Array indices for the packets (used for iteration).

isotopespd.Series

Series containing parent isotope names for each packet.

decay_timenp.ndarray

Array of time step indices indicating the time interval for each packet’s decay.

Returns:
np.ndarray

Array of decay times [s] sampled from exponential distributions constrained to the appropriate time intervals.

Notes

This method uses rejection sampling to ensure decay times fall within the correct time bins. For each packet: 1. Determines the time interval [t_min, t_max] from decay_time index 2. Samples from exponential distribution: t = -tau * ln(random) 3. Rejects and resamples if t is outside the interval

Requires self.taus attribute containing isotope mean lifetimes.
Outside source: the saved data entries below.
/-- Effective addresses with 32-bit and 64-bit address size, in 64-bit mode and in 32-bit mode, for every `mod`, `rm` and
SIB byte: the sum of base, scaled index and displacement, of which 67h in 64-bit mode and 32-bit mode keep the low 32
bits; the segment is the one the prefixes override with, else SS for a base register of number 4 or 5, else DS. And the
linear address, with the bases of FS and GS in 64-bit mode and of all six segments in 32-bit mode (20_memory.md rules
R52, R54; 30_encoding.md rules R85, R92, R93, R103; that an override ignored in 64-bit mode displaces none is the model's
choice, log 14). -/
def Obligations.EffectiveAddress : Prop :=
  (∀ (s : State) (p : List Pfx) (sel : Option SegName) (x b : Bool) (n ilen : Nat) (d8 : BitVec 8) (d32 : BitVec 32)
    (rm : BitVec 3) (sib : Sib),
    s.mode = .mode64 ∨ (s.mode = .protected32 ∧ .addrSize ∉ p) → OverriddenBy s.mode p sel →
    let low := fun v : Qword => if s.mode = .mode64 ∧ .addrSize ∉ p then v else (v.setWidth 32).setWidth 64
    let reg := fun (e : Bool) (k : BitVec 3) => s.readGpr (regNum s.mode e k)
    let seg := fun k : BitVec 3 =>
      sel.getD (if regNum s.mode b k = 4#4 ∨ regNum s.mode b k = 5#4 then .ss else .ds)
    let index := if regNum s.mode x sib.index = 4#4 then 0#64
      else reg x sib.index * BitVec.ofNat 64 (2 ^ sib.scale.toNat)
    let at' := memAddr s p x b n ilen
    at' ⟨0b00#2, 0b101#3, none, .d32 d32⟩ =
      (sel.getD .ds, low ((if s.mode = .mode64 then s.pc + BitVec.ofNat 64 ilen else 0#64) + d32.signExtend 64)) ∧
    (rm ≠ 0b100#3 →
      (rm ≠ 0b101#3 → at' ⟨0b00#2, rm, none, .none⟩ = (seg rm, low (reg b rm))) ∧
      at' ⟨0b01#2, rm, none, .d8 d8⟩ =
        (seg rm, low (reg b rm + d8.signExtend 64 * BitVec.ofNat 64 n)) ∧
      at' ⟨0b10#2, rm, none, .d32 d32⟩ = (seg rm, low (reg b rm + d32.signExtend 64))) ∧
    (sib.base = 0b101#3 → at' ⟨0b00#2, 0b100#3, some sib, .d32 d32⟩ =
      (sel.getD .ds, low (index + d32.signExtend 64))) ∧
    (sib.base ≠ 0b101#3 → at' ⟨0b00#2, 0b100#3, some sib, .none⟩ =
      (seg sib.base, low (reg b sib.base + index))) ∧
    at' ⟨0b01#2, 0b100#3, some sib, .d8 d8⟩ =
      (seg sib.base, low (reg b sib.base + index + d8.signExtend 64 * BitVec.ofNat 64 n)) ∧
    at' ⟨0b10#2, 0b100#3, some sib, .d32 d32⟩ =
      (seg sib.base, low (reg b sib.base + index + d32.signExtend 64))) ∧
  (∀ (s : State) (seg : SegName) (off : Qword),
    (s.mode = .mode64 → linear s .fs off = s.fsBase + off ∧ linear s .gs off = s.gsBase + off ∧
      (seg ≠ .fs → seg ≠ .gs → linear s seg off = off)) ∧
    (s.mode = .protected32 → linear s seg off = ((s.seg seg).base + off.setWidth 32).setWidth 64))

/-- 16-bit addressing, 32-bit mode with the prefix 67h: the sums of BX, BP, SI and DI, with each displacement, modulo
2^16, through the segment the prefixes override with, else SS where BP is used, else DS (30_encoding.md rules R85, R94,
R103). -/
def Obligations.EffectiveAddress16 : Prop :=
  ∀ (s : State) (p : List Pfx) (sel : Option SegName) (x b : Bool) (n ilen : Nat) (d8 : BitVec 8) (d16 : BitVec 16),
    s.mode = .protected32 → .addrSize ∈ p → OverriddenBy s.mode p sel →
    let r := fun k : BitVec 4 => (s.readGpr k).setWidth 16
    let at' := memAddr s p x b n ilen
    (∀ (rm : BitVec 3) (sum : BitVec 16) (seg : SegName),
      [(r 3#4 + r 6#4, SegName.ds), (r 3#4 + r 7#4, .ds), (r 5#4 + r 6#4, .ss), (r 5#4 + r 7#4, .ss), (r 6#4, .ds),
        (r 7#4, .ds), (r 5#4, .ss), (r 3#4, .ds)][rm.toNat]? = some (sum, seg) →
      (rm ≠ 0b110#3 → at' ⟨0b00#2, rm, none, .none⟩ = (sel.getD seg, sum.setWidth 64)) ∧
      at' ⟨0b01#2, rm, none, .d8 d8⟩ =
        (sel.getD seg, (sum + d8.signExtend 16 * BitVec.ofNat 16 n).setWidth 64) ∧
      at' ⟨0b10#2, rm, none, .d16 d16⟩ = (sel.getD seg, (sum + d16).setWidth 64)) ∧
    at' ⟨0b00#2, 0b110#3, none, .d16 d16⟩ = (sel.getD .ds, d16.setWidth 64)

/-! ## Reset and invariant -/

/-- The values that the spec gives for reset, and INIT: it keeps the vector and opmask registers, `MXCSR`, XCR0, memory
and the bits CD and NW of CR0, and leaves the rest as after reset (10_state.md rule R35; the spec names CD and NW without
numbers, and that they are bits 30 and 29 is PRESUMED, log 10). -/
def Obligations.ResetValues : Prop :=
  (∀ n : BitVec 5, State.reset.readZmm n = Vector.replicate 16 0#32) ∧
  (∀ n : BitVec 3, State.reset.readK n = 0#64) ∧
  State.reset.mxcsr = 0x00001F80#32 ∧ State.reset.cr0 = 0x60000010#32 ∧ State.reset.cr4 = 0#32 ∧
  State.reset.xcr0 = 1#64 ∧ State.reset.eflags = 0x00000002#32 ∧
  (∀ n : BitVec 4, n ≠ 0#4 → n ≠ 2#4 → State.reset.readGpr n = 0#64) ∧
  State.reset.pc = 0x0000FFF0#64 ∧ State.reset.segs.cs.base = 0xFFFF0000#32 ∧
  State.reset.mode = .realAddress ∧ State.reset.cpl = 0#2 ∧
  ∀ s : State, s.init.zmm = s.zmm ∧ s.init.k = s.k ∧ s.init.mxcsr = s.mxcsr ∧ s.init.xcr0 = s.xcr0 ∧
    s.init.mem = s.mem ∧ s.init.cr0.extractLsb' 29 2 = s.cr0.extractLsb' 29 2 ∧
    s.init.cr0 &&& 0x9FFFFFFF#32 = State.reset.cr0 &&& 0x9FFFFFFF#32 ∧ s.init.cr4 = 0#32 ∧
    s.init.eflags = 0x00000002#32 ∧ s.init.readGpr 0#4 = 0#64 ∧ s.init.pc = 0x0000FFF0#64 ∧
    s.init.segs.cs.base = 0xFFFF0000#32 ∧ s.init.mode = .realAddress ∧ s.init.cpl = 0#2

/-- In the state after reset every form raises `#UD` (70_reset_and_hazards.md rule R240). -/
def Obligations.ResetRaisesUd : Prop :=
  ∀ i : Instr, exec i State.reset = .fault (.ud { State.reset with faults := State.reset.faults + 1 })

/-- The invariant holds after reset (10_state.md rule R35). -/
def Obligations.InvAtReset : Prop := Inv State.reset

/-- Every step keeps the invariant: bits of vector and opmask registers that do not exist stay 0, `MXCSR[31:16]`
stays 0, memory keeps its canonical form, the pc stays within 32 bits outside 64-bit mode (10_state.md rules R20, R24,
R26, R31; holding absent bits at 0 is the model's choice, log 11). -/
def Obligations.StepKeepsInv : Prop :=
  ∀ s t : State, Inv s → step s = .next t → Inv t
end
create_packet_times_uniform_time(no_of_packets: int, start: float, end: float) ndarray[source]

Sample packet decay times uniformly within a time interval.

Generates decay times uniformly distributed between start and end times. This approach requires non-uniform packet energies to maintain energy conservation.

Parameters:
no_of_packetsint

Number of packets to generate decay times for.

startfloat

Start time [s] of the sampling interval.

endfloat

End time [s] of the sampling interval.

Returns:
np.ndarray

Array of decay times [s] with length no_of_packets, uniformly distributed between start and end.

Notes

This method samples decay times uniformly in time, which means the packet energies must be weighted according to the decay rate at each time to properly represent the physical decay process.
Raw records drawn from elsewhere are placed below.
-- ==== Sys2Proof/Laws/Exec.lean ====
section
/-! SUPPORT. For each meaning, when it answers a next state and which, and how it ends otherwise. -/

namespace Sys2Proof.Machine

/-! ## Sources -/

/-- A full-width operand whose bytes can be read is loaded. -/
theorem loadFull_of_accessible {s : State} {p : List Pfx} {ad : SegName × Qword} {vl : VLen}
    (h : Accessible s ad.1 (addrSize s.mode p) ad.2 (List.range (vlBytes vl)))
    (ht : mayTrapAlign s (linear s ad.1 ad.2) (vlBytes vl) = false) :
    loadFull s p ad vl = .next (fullLanes
      (readOf s ad.1 (addrSize s.mode p) ad.2 (List.range (vlBytes vl)) false)) := by
  unfold loadFull
  rw [memRead_of_accessible h (.inr (.inl ht))]
  simp

/-- A full-width operand that is loaded could be read. -/
theorem loadFull_eq_next {s : State} {p : List Pfx} {ad : SegName × Qword} {vl : VLen} {src : Loaded}
    (h : loadFull s p ad vl = .next src) :
    Accessible s ad.1 (addrSize s.mode p) ad.2 (List.range (vlBytes vl)) ∧
      src = fullLanes (readOf s ad.1 (addrSize s.mode p) ad.2 (List.range (vlBytes vl)) false) := by
  obtain ⟨b, hb, h⟩ := andThen_eq_next.1 h
  obtain ⟨ha, rfl⟩ := memRead_eq_next hb
  simp only [Host.Outcome.next.injEq] at h
  exact ⟨ha, by rw [← h]; simp⟩

/-- A multiple of 16 cannot trap for its alignment as an access of 16 bytes. -/
theorem mayTrapAlign_of_aligned {s : State} {lin : Qword} {n : Nat} (h : lin.toNat % n = 0) :
    mayTrapAlign s lin n = false := by
  simp [mayTrapAlign, h]

/-! ## Meanings that answer a next state -/

/-- The legacy form answers a next state when it is ready, its source can be had, and its conditions are masked. -/
theorem execSubps_eq_next {p : List Pfx} {reg : BitVec 3} {rm : Rm} {s t : State} :
    execSubps p reg rm s = .next t ↔
      Ready (udLegacy p s) s ∧ ∃ src, legacySource s p rm (instrLength (.subps p reg rm)) = .next src ∧
        AllMasked s (elements (mxControl s) .v128 (fun _ => true) (s.readZmm (destOf (.subps p reg rm) s))
          (s.readZmm (destOf (.subps p reg rm) s)) src.lanes).2 ∧
        t = complete s (destOf (.subps p reg rm) s)
          (replaceLow128 (s.readZmm (destOf (.subps p reg rm) s))
            (elements (mxControl s) .v128 (fun _ => true) (s.readZmm (destOf (.subps p reg rm) s))
              (s.readZmm (destOf (.subps p reg rm) s)) src.lanes).1)
          (s.mxcsr ||| flagBits (elements (mxControl s) .v128 (fun _ => true)
            (s.readZmm (destOf (.subps p reg rm) s)) (s.readZmm (destOf (.subps p reg rm) s)) src.lanes).2)
          src.events (instrLength (.subps p reg rm)) := by
  simp only [execSubps, enter_eq_next, andThen_eq_next, deliverFp_eq_next, destOf, Host.Outcome.next.injEq]
  refine and_congr_right fun _ => exists_congr fun src => and_congr_right fun _ => ?_
  constructor
  · rintro ⟨mx, ⟨h1, rfl⟩, rfl⟩
    exact ⟨h1, rfl⟩
  · rintro ⟨h1, rfl⟩
    exact ⟨_, ⟨h1, rfl⟩, rfl⟩

/-- A VEX form answers a next state when it is ready, its source can be had, and its conditions are masked. -/
theorem vexStep_eq_next {vl : VLen} {p : List Pfx} {r x b : Bool} {vvvv : BitVec 4} {reg : BitVec 3} {rm : Rm}
    {ilen : Nat} {s t : State} :
    vexStep vl p r x b vvvv reg rm ilen s = .next t ↔
      Ready (udVex p s) s ∧ ∃ src, vexSource s p x b vl rm ilen = .next src ∧
        AllMasked s (elements (mxControl s) vl (fun _ => true) (s.readZmm (low16 (vvvvNum s.mode vvvv)))
          (s.readZmm (low16 (vvvvNum s.mode vvvv))) src.lanes).2 ∧
        t = complete s (low16 (regNum s.mode r reg))
          (zextMaxVl s.cfg vl (elements (mxControl s) vl (fun _ => true)
            (s.readZmm (low16 (vvvvNum s.mode vvvv))) (s.readZmm (low16 (vvvvNum s.mode vvvv))) src.lanes).1)
          (s.mxcsr ||| flagBits (elements (mxControl s) vl (fun _ => true)
            (s.readZmm (low16 (vvvvNum s.mode vvvv))) (s.readZmm (low16 (vvvvNum s.mode vvvv))) src.lanes).2)
          src.events ilen := by
  simp only [vexStep, enter_eq_next, andThen_eq_next, deliverFp_eq_next, Host.Outcome.next.injEq]
  refine and_congr_right fun _ => exists_congr fun src => and_congr_right fun _ => ?_
  constructor
  · rintro ⟨mx, ⟨h1, rfl⟩, rfl⟩
    exact ⟨h1, rfl⟩
  · rintro ⟨h1, rfl⟩
    exact ⟨_, ⟨h1, rfl⟩, rfl⟩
create_packet_velocities(sampled_packets_df: DataFrame) ndarray[source]

Initialize random radial velocities for packets within shells.

Generates random initial velocities for packets distributed within spherical shells using a uniform distribution in volume.

Parameters:
sampled_packets_dfpd.DataFrame

DataFrame where each row represents a packet, containing ‘inner_velocity’ and ‘outer_velocity’ columns for shell boundaries.

Returns:
np.ndarray

Array of initial velocities [cm/s] with length equal to the number of packets in sampled_packets_df.

Notes

Uses the cube root method to ensure uniform distribution in volume: r^3 = z * r_inner^3 + (1-z) * r_outer^3, where z is uniform random [0,1].
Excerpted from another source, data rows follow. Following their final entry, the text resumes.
theorem overrideOf_eq_none {m : Mode} {p : List Pfx} (h : ∀ g ∈ overridePfxs m, g.1 ∉ p) :
    ∀ g ∈ p, overrideOf m g = none := by
  intro g hg
  by_contra hne
  obtain ⟨seg, hseg⟩ := Option.ne_none_iff_exists'.1 hne
  exact h (g, seg) (overrideOf_eq_some.1 hseg) hg

/-- The override in force is that of the last one that counts. -/
theorem segOverride_of_overriddenBy {m : Mode} {p : List Pfx} {sel : Option SegName} (h : OverriddenBy m p sel) :
    segOverride m p = sel := by
  unfold segOverride
  cases sel with
  | none => rw [List.filterMap_eq_nil_iff.2 (overrideOf_eq_none h), List.getLast?_nil]
  | some seg =>
    obtain ⟨before, after, g, hg, rfl, hafter⟩ := h
    rw [List.filterMap_append, List.filterMap_cons_some (overrideOf_eq_some.2 hg),
      List.filterMap_eq_nil_iff.2 (overrideOf_eq_none hafter), List.getLast?_concat]

/-! ## Effective addresses of 32-bit and 64-bit addressing -/

/-- The address size of 64-bit mode, and of 32-bit mode without 67h, is 32 or 64. -/
abbrev Wide (s : State) (p : List Pfx) : Prop := s.mode = .mode64 ∨ (s.mode = .protected32 ∧ .addrSize ∉ p)

theorem addrSize_of_wide {s : State} {p : List Pfx} (h : Wide s p) :
    addrSize s.mode p = if s.mode = .mode64 ∧ .addrSize ∉ p then .a64 else .a32 := by
  by_cases hp : Pfx.addrSize ∈ p <;> rcases h with h | ⟨h, h'⟩ <;> simp_all [addrSize]

theorem truncTo_of_wide {s : State} {p : List Pfx} (h : Wide s p) (v : Qword) :
    truncTo (addrSize s.mode p) v = if s.mode = .mode64 ∧ .addrSize ∉ p then v else (v.setWidth 32).setWidth 64 := by
  rw [addrSize_of_wide h]
  split_ifs <;> rfl

/-- The default segment of a base register: SS for number 4 or 5, else DS (20_memory.md rule R52). -/
def baseSegment (n : BitVec 4) : SegName := if n = 4#4 ∨ n = 5#4 then .ss else .ds

theorem baseUsesSs_segment (n : BitVec 4) : (if baseUsesSs n then SegName.ss else .ds) = baseSegment n := by
  simp [baseUsesSs, baseSegment]

section
variable {s : State} {p : List Pfx} {sel : Option SegName}

/-- A memory operand of 32-bit or 64-bit addressing: its segment, and the sum cut to the address size. -/
theorem memAddr_of_wide (hw : Wide s p) (hsel : OverriddenBy s.mode p sel) (x b : Bool) (n ilen : Nat) (o : MemOp) :
    memAddr s p x b n ilen o =
      (sel.getD (if (sum3264 s (addrSize s.mode p) x b (nextPc s ilen) o).2 then .ss else .ds),
        truncTo (addrSize s.mode p)
          ((sum3264 s (addrSize s.mode p) x b (nextPc s ilen) o).1 + dispValue n o.disp)) := by
  have ha : addrSize s.mode p ≠ .a16 := by
    rw [addrSize_of_wide hw]
    split_ifs <;> decide
  simp [memAddr, ha, segOverride_of_overriddenBy hsel]

/-- A displacement alone: relative to the next instruction in 64-bit mode. -/
theorem memAddr_disp (hw : Wide s p) (hsel : OverriddenBy s.mode p sel) (x b : Bool) (n ilen : Nat) (disp : Disp) :
    memAddr s p x b n ilen ⟨0b00#2, 0b101#3, none, disp⟩ =
      (sel.getD .ds, truncTo (addrSize s.mode p)
        ((if s.mode = .mode64 then s.pc + BitVec.ofNat 64 ilen else 0#64) + dispValue n disp)) := by
  rw [memAddr_of_wide hw hsel]
  rcases hw with hm | ⟨hm, -⟩ <;> simp [sum3264, nextPc, hm]

/-- A base register and a displacement. -/
theorem memAddr_base (hw : Wide s p) (hsel : OverriddenBy s.mode p sel) (x b : Bool) (n ilen : Nat) {mod : BitVec 2}
    {rm : BitVec 3} (h : ¬ (rm = 0b101#3 ∧ mod = 0b00#2)) (disp : Disp) :
    memAddr s p x b n ilen ⟨mod, rm, none, disp⟩ =
      (sel.getD (baseSegment (regNum s.mode b rm)),
        truncTo (addrSize s.mode p) (s.readGpr (regNum s.mode b rm) + dispValue n disp)) := by
  rw [memAddr_of_wide hw hsel, sum3264]
  simp only [if_neg h, baseUsesSs_segment]
  rw [truncTo_add_congr (truncTo_addrReg ..) rfl]

/-- An index and a displacement. -/
theorem memAddr_index (hw : Wide s p) (hsel : OverriddenBy s.mode p sel) (x b : Bool) (n ilen : Nat) (rm : BitVec 3)
    {sib : Sib} (h : sib.base = 0b101#3) (disp : Disp) :
    memAddr s p x b n ilen ⟨0b00#2, rm, some sib, disp⟩ =
      (sel.getD .ds, truncTo (addrSize s.mode p) (scaledIndex s x sib + dispValue n disp)) := by
  rw [memAddr_of_wide hw hsel, sum3264]
  simp only [h, and_self, if_true, Bool.false_eq_true, if_false]
  rw [truncTo_add_congr (truncTo_indexTerm ..) rfl]

/-- A base register, an index and a displacement. -/
theorem memAddr_base_index (hw : Wide s p) (hsel : OverriddenBy s.mode p sel) (x b : Bool) (n ilen : Nat)
    {mod : BitVec 2} (rm : BitVec 3) {sib : Sib} (h : ¬ (sib.base = 0b101#3 ∧ mod = 0b00#2)) (disp : Disp) :
    memAddr s p x b n ilen ⟨mod, rm, some sib, disp⟩ =
      (sel.getD (baseSegment (regNum s.mode b sib.base)),
        truncTo (addrSize s.mode p)
          (s.readGpr (regNum s.mode b sib.base) + scaledIndex s x sib + dispValue n disp)) := by
  rw [memAddr_of_wide hw hsel, sum3264]
  simp only [if_neg h, baseUsesSs_segment]
  rw [truncTo_add_congr (truncTo_add_congr (truncTo_addrReg ..) (truncTo_indexTerm ..)) rfl]

end

/-- Settles O55: the first part by the four kinds of operand, the second by the modes. -/
theorem effectiveAddress : Obligations.EffectiveAddress := by
  refine ⟨fun s p sel x b n ilen d8 d32 rm sib hw hsel => ?_, fun s seg off => ⟨fun hm => ?_, fun hm => ?_⟩⟩
  · simp only [← truncTo_of_wide hw]
    refine ⟨memAddr_disp hw hsel .., fun _ => ⟨fun h => ?_, ?_, ?_⟩, fun h => memAddr_index hw hsel _ _ _ _ _ h _,
      fun h => ?_, ?_, ?_⟩
    · rw [memAddr_base hw hsel _ _ _ _ (by simp [h])]
      simp [dispValue, baseSegment]
    · exact memAddr_base hw hsel _ _ _ _ (by simp) _
    · exact memAddr_base hw hsel _ _ _ _ (by simp) _
    · rw [memAddr_base_index hw hsel _ _ _ _ _ (by simp [h])]
      simp [dispValue, baseSegment, scaledIndex]
    · exact memAddr_base_index hw hsel _ _ _ _ _ (by simp) _
    · exact memAddr_base_index hw hsel _ _ _ _ _ (by simp) _
  · simp only [linear, hm, true_and]
    cases seg <;> simp
  · simp only [linear, hm]

end Sys2Proof.Machine
end

section
/-! SUPPORT. What the decoder answers, an instruction or not, and the statements about encodings
(spec/30_encoding.md). -/

namespace Sys2Proof

open Sys2Proof.Machine

/-! ## What is decoded is well shaped -/

/-- The byte after C4h, C5h or 62h begins VEX or EVEX in 64-bit mode, and elsewhere where its bits 7:6 are 11
(30_encoding.md rules R98(b), R105(b)). -/
theorem isVexByte_iff {m : Mode} {b : Byte} : isVexByte m b = true ↔ m = .mode64 ∨ b.extractLsb' 6 2 = 3#2 := by
  simp [isVexByte]

/-- Bits 7:6 are 11 where both are 1. -/
theorem stored_bits_of_top {b : Byte} (h : b.extractLsb' 6 2 = 3#2) : b.getLsbD 7 = true ∧ b.getLsbD 6 = true := by
  revert b
  decide

/-- The top bit of `vvvv` is stored inverted in bit 6. -/
theorem stored_vvvv_top (b : Byte) : (~~~(b.extractLsb' 3 4)).getLsbD 3 = !b.getLsbD 6 := by
  revert b
  decide

theorem wfVex_vex2Of {m : Mode} {b : Byte} (h : isVexByte m b = true) :
    wfVex m (vex2Of b).r false (vex2Of b).vvvv = true := by
  rcases isVexByte_iff.1 h with rfl | h
  · rfl
  · obtain ⟨h7, h6⟩ := stored_bits_of_top h
    simp only [wfVex, vex2Of, stored_vvvv_top, h7, h6, Bool.not_true, Bool.not_false, Bool.and_self, Bool.or_true]

theorem wfVex_vex3Of {m : Mode} {b c : Byte} (h : isVexByte m b = true) (hc : ¬ (m ≠ .mode64 ∧ c.getLsbD 6 = false)) :
    wfVex m (vex3Of b c).r (vex3Of b c).x (vex3Of b c).vvvv = true := by
  by_cases hm : m = .mode64
  · subst hm
    rfl
  · obtain ⟨h7, h6⟩ := stored_bits_of_top ((isVexByte_iff.1 h).resolve_left hm)
    have hc : c.getLsbD 6 = true := by simpa [hm] using hc
    simp only [wfVex, vex3Of, stored_vvvv_top, h7, h6, hc, Bool.not_true, Bool.not_false, Bool.and_self, Bool.or_true]

theorem wfEvex_evexOf {m : Mode} {p0 p1 p2 : Byte} (h : isVexByte m p0 = true)
    (hc : ¬ (m ≠ .mode64 ∧ (p0.getLsbD 5 && p0.getLsbD 4 && p1.getLsbD 6 && p2.getLsbD 3) = false)) :
    wfEvex m (evexOf p0 p1 p2) = true := by
  by_cases hm : m = .mode64
  · subst hm
    rfl
  · obtain ⟨h7, h6⟩ := stored_bits_of_top ((isVexByte_iff.1 h).resolve_left hm)
    simp only [hm, ne_eq, not_false_eq_true, true_and, Bool.not_eq_false, Bool.and_eq_true] at hc
    obtain ⟨⟨⟨h5, h4⟩, hv⟩, hvp⟩ := hc
    simp only [wfEvex, evexOf, stored_vvvv_top, h7, h6, h5, h4, hv, hvp, Bool.not_true, Bool.not_false, Bool.and_self,
      Bool.or_true]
create_packets(cumulative_decays_df: DataFrame, number_of_packets: int, legacy_energy_per_packet: float | None = None) GXPacketCollection[source]

Initialize a collection of gamma ray packets for simulation.

Creates a collection of gamma ray packets from radioactive decay data, including proper spatial distribution, directional sampling, energy assignment, and Doppler corrections.

Parameters:
cumulative_decays_dfpd.DataFrame

DataFrame containing cumulative decay data with columns including ‘radiation’, ‘decay_energy_erg’, and multi-level index with ‘isotope’, ‘shell_number’, and ‘time_index’.

number_of_packetsint

Total number of gamma ray packets to create for the simulation.

legacy_energy_per_packetfloat, optional

Legacy energy per packet [erg] for backwards compatibility. If None, energy per packet is calculated from total gamma ray energy divided by number of packets. Default is None.

Returns:
GXPacketCollection

Collection of gamma ray packets with initialized properties: - locations: 3D positions in the simulation domain - directions: isotropic unit direction vectors - energies: rest frame and comoving frame energies - frequencies: rest frame and comoving frame frequencies - metadata: shell numbers, decay times, source isotopes

Notes

The packet creation process includes:

  1. Energy calculation: Total gamma ray energy is divided equally among packets (uniform energy approach)

  2. Spatial sampling: Packets are distributed within shells based on decay energy weighting

  3. Temporal placement: Packets are positioned at decay times with appropriate radial expansion

  4. Spectral sampling: Frequencies include positronium formation effects for 511 keV annihilation lines

  5. Doppler corrections: Applied for relativistic motion between rest and comoving frames

The method ensures energy conservation while providing proper statistical sampling of the decay process.